Chesterton’s recent link-up with Binswanger could be more promising than it looks on the surface. Although Binswanger has a significantly smaller operation in the US than its competitors it has a very strong south American network and some of America’s top corporations on its client list, including AT&T, Chrysler Corporation and Pepsi-Cola Co.
Chesterton Binswanger International, based in London, became effective in December last year and has been strengthened in the past few weeks by the appointment of Etienne Chovet as managing director of its European operations. Chovet was formerly in the European division of August-Thouard.
Binswanger clients currently active in Europe include Colgate Palmolive, Eastman Kodak, 3M and Ditigal Equipment Corporation. Like Staubach, Binswanger’s strengths are in corporate relocation, although it does have an investment arm.
Frank G Binswanger III, president of Binswanger International, believes that his business model is more likely to succeed internationally than either CB Commercial or Cushman & Wakefield. “These firms are made up of metropolitan local brokers. We have been running our company for 60 years to do something completely different – take a company from one area and move it somewhere else. Our people are paid a salary to work together as a team; 80% of our market is outside our backyard.”
Herring Baker Harris director Peter Farrington agrees. The problem with most US brokerage houses, he contends, is that agents are not motivated to refer deals overseas. To be successful, the US/UK alliances have to be closely managed. “Sure, the opportunities are there provided they are worked at and the whole thing doesn’t just degenerate into `I’ll send someone a fax and if they don’t respond, so what’.”
Herring Baker Harris has had a rocky history in the US, but a strong strategic alliance has emerged from the failure last year of its CPC subsidiary. Baker Harris Saunders acquired CPC in 1991, a year before the merger with Herring Son & Daw, but the business lost $4m until it was wound up at the end of 1993. Farrington puts the failure down to the long-term problems in the American company. “The CPC directors enjoyed an extremely good quality of life – they never met a forecast.”

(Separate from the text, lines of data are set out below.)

theorem toNat_shiftIn (v : Word) (b : Bool) : (shiftIn v b).toNat = (2 * v.toNat + b.toNat) % 2 ^ 32 := by
  have h : shiftIn v b = BitVec.ofNat 32 (2 * v.toNat + b.toNat) := by
    unfold shiftIn
    apply BitVec.eq_of_getLsbD_eq
    intro i hi
    cases b
    · simp only [BitVec.getLsbD_or, BitVec.getLsbD_shiftLeft, BitVec.getLsbD_ofNat, hi, Bool.toNat_false, Nat.add_zero]
      rcases i with _ | i
      · simp
      · simp [Nat.testBit_succ, BitVec.getLsbD]
    · simp only [BitVec.getLsbD_or, BitVec.getLsbD_shiftLeft, BitVec.getLsbD_ofNat, hi, Bool.toNat_true]
      rcases i with _ | i
      · simp
      · have : (2 * v.toNat + 1) / 2 = v.toNat := by omega
        simp [Nat.testBit_succ, BitVec.getLsbD, this]
  rw [h, BitVec.toNat_ofNat]

/-- Shifting in a sequence that fits appends its value (R13, R128). -/
theorem toNat_foldl_shiftIn (l : List Bool) (v : Word) (h : (v.toNat + 1) * 2 ^ l.length ≤ 2 ^ 32) :
    (l.foldl shiftIn v).toNat = v.toNat * 2 ^ l.length + bitsVal l := by
  induction l generalizing v with
  | nil => simp [bitsVal]
  | cons b l ih =>
    have hp : 0 < 2 ^ l.length := Nat.two_pow_pos _
    rw [List.length_cons, Nat.pow_succ] at h
    have hb : b.toNat ≤ 1 := Bool.toNat_le b
    have h1 : (2 * v.toNat + b.toNat + 1) * 2 ^ l.length ≤ 2 ^ 32 := by nlinarith
    have h2 : 2 * v.toNat + b.toNat < 2 ^ 32 := by nlinarith
    have h3 : (shiftIn v b).toNat = 2 * v.toNat + b.toNat := by rw [toNat_shiftIn, Nat.mod_eq_of_lt h2]
    rw [List.foldl_cons, ih _ (by rw [h3]; exact h1), h3, bitsVal_cons, List.length_cons, Nat.pow_succ]
    ring

theorem foldl_shiftIn_zero {l : List Bool} (h : l.length ≤ 32) : (l.foldl shiftIn 0).toNat = bitsVal l := by
  rw [toNat_foldl_shiftIn]
  · simp
  · simpa using Nat.pow_le_pow_right (by omega) h

/-! ### Reading -/

/-- `t` is `s` after the reader has delivered `m` bits; nothing but the reader's own state differs (R160, R161). -/
abbrev Delivered (s : State) (m : Nat) (t : State) : Prop :=
  t = { s with
    brCnt := t.brCnt, brBuf := t.brBuf, brPos := s.brPos + BitVec.ofNat 32 m, srcStream := t.srcStream,
    srcReady := t.srcReady }

theorem Delivered.elim {s t : State} {m : Nat} (h : Delivered s m t) :
    ∃ cnt buf str rdy, t = { s with
      brCnt := cnt, brBuf := buf, brPos := s.brPos + BitVec.ofNat 32 m, srcStream := str, srcReady := rdy } :=
  ⟨_, _, _, _, h⟩

theorem Delivered.zero (s : State) : Delivered s 0 s := by simp [Delivered]

theorem Delivered.trans {s t u : State} {m n : Nat} (h : Delivered s m t) (h' : Delivered t n u) :
    Delivered s (m + n) u := by
  obtain ⟨_, _, _, _, rfl⟩ := h.elim
  obtain ⟨_, _, _, _, rfl⟩ := h'.elim
  simp [Delivered, BitVec.ofNat_add, BitVec.add_assoc]

theorem Delivered.pend_eq {s t : State} {m : Nat} (h : Delivered s m t) : t.pend = s.pend := by
  obtain ⟨_, _, _, _, rfl⟩ := h.elim
  rfl

theorem nextBit_eq (s : State) (h : s.brCnt ≠ 0) (l : List Bool) (b : Bool) (hl : s.bufBits = b :: l) :
    s.nextBit = b ∧ (takeBit s).bufBits = l := by
  have hn : s.brCnt.toNat ≠ 0 := fun h0 => h (BitVec.eq_of_toNat_eq (by simpa using h0))
  obtain ⟨n, hn'⟩ := Nat.exists_eq_succ_of_ne_zero hn
  have h1 : (s.brCnt - 1).toNat = n := by
    have := s.brCnt.isLt
    have h2 : (s.brCnt - 1).toNat = s.brCnt.toNat - 1 := by
      rw [BitVec.toNat_sub_of_le]; rfl
      simp [BitVec.le_def]; omega
    omega
  unfold State.bufBits at hl
  rw [hn', Nat.succ_eq_add_one, bitsOf] at hl
  injection hl with hb hl
  refine ⟨?_, ?_⟩
  · rw [State.nextBit, hn', ← hb]; rfl
  · rw [State.bufBits]; simp only [takeBit_brCnt, takeBit_brBuf]; rw [h1, hl]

Last September, Herring Baker Harris sold its New York operation to West Coast-based Marcus & Millichap and an exclusive alliance agreement was drawn up between the European and US companies. Fee structures are likely to evolve to reflect that fact and to motivate commission-only US brokers to co-operate more with their European counterparts.
Peter Marr at CB Commercial says: “Over the next decade or so both systems will move towards a greater mix of commission and salary. The British will get incentivised while we will have more salaried jobs for requirements that need a broader approach.”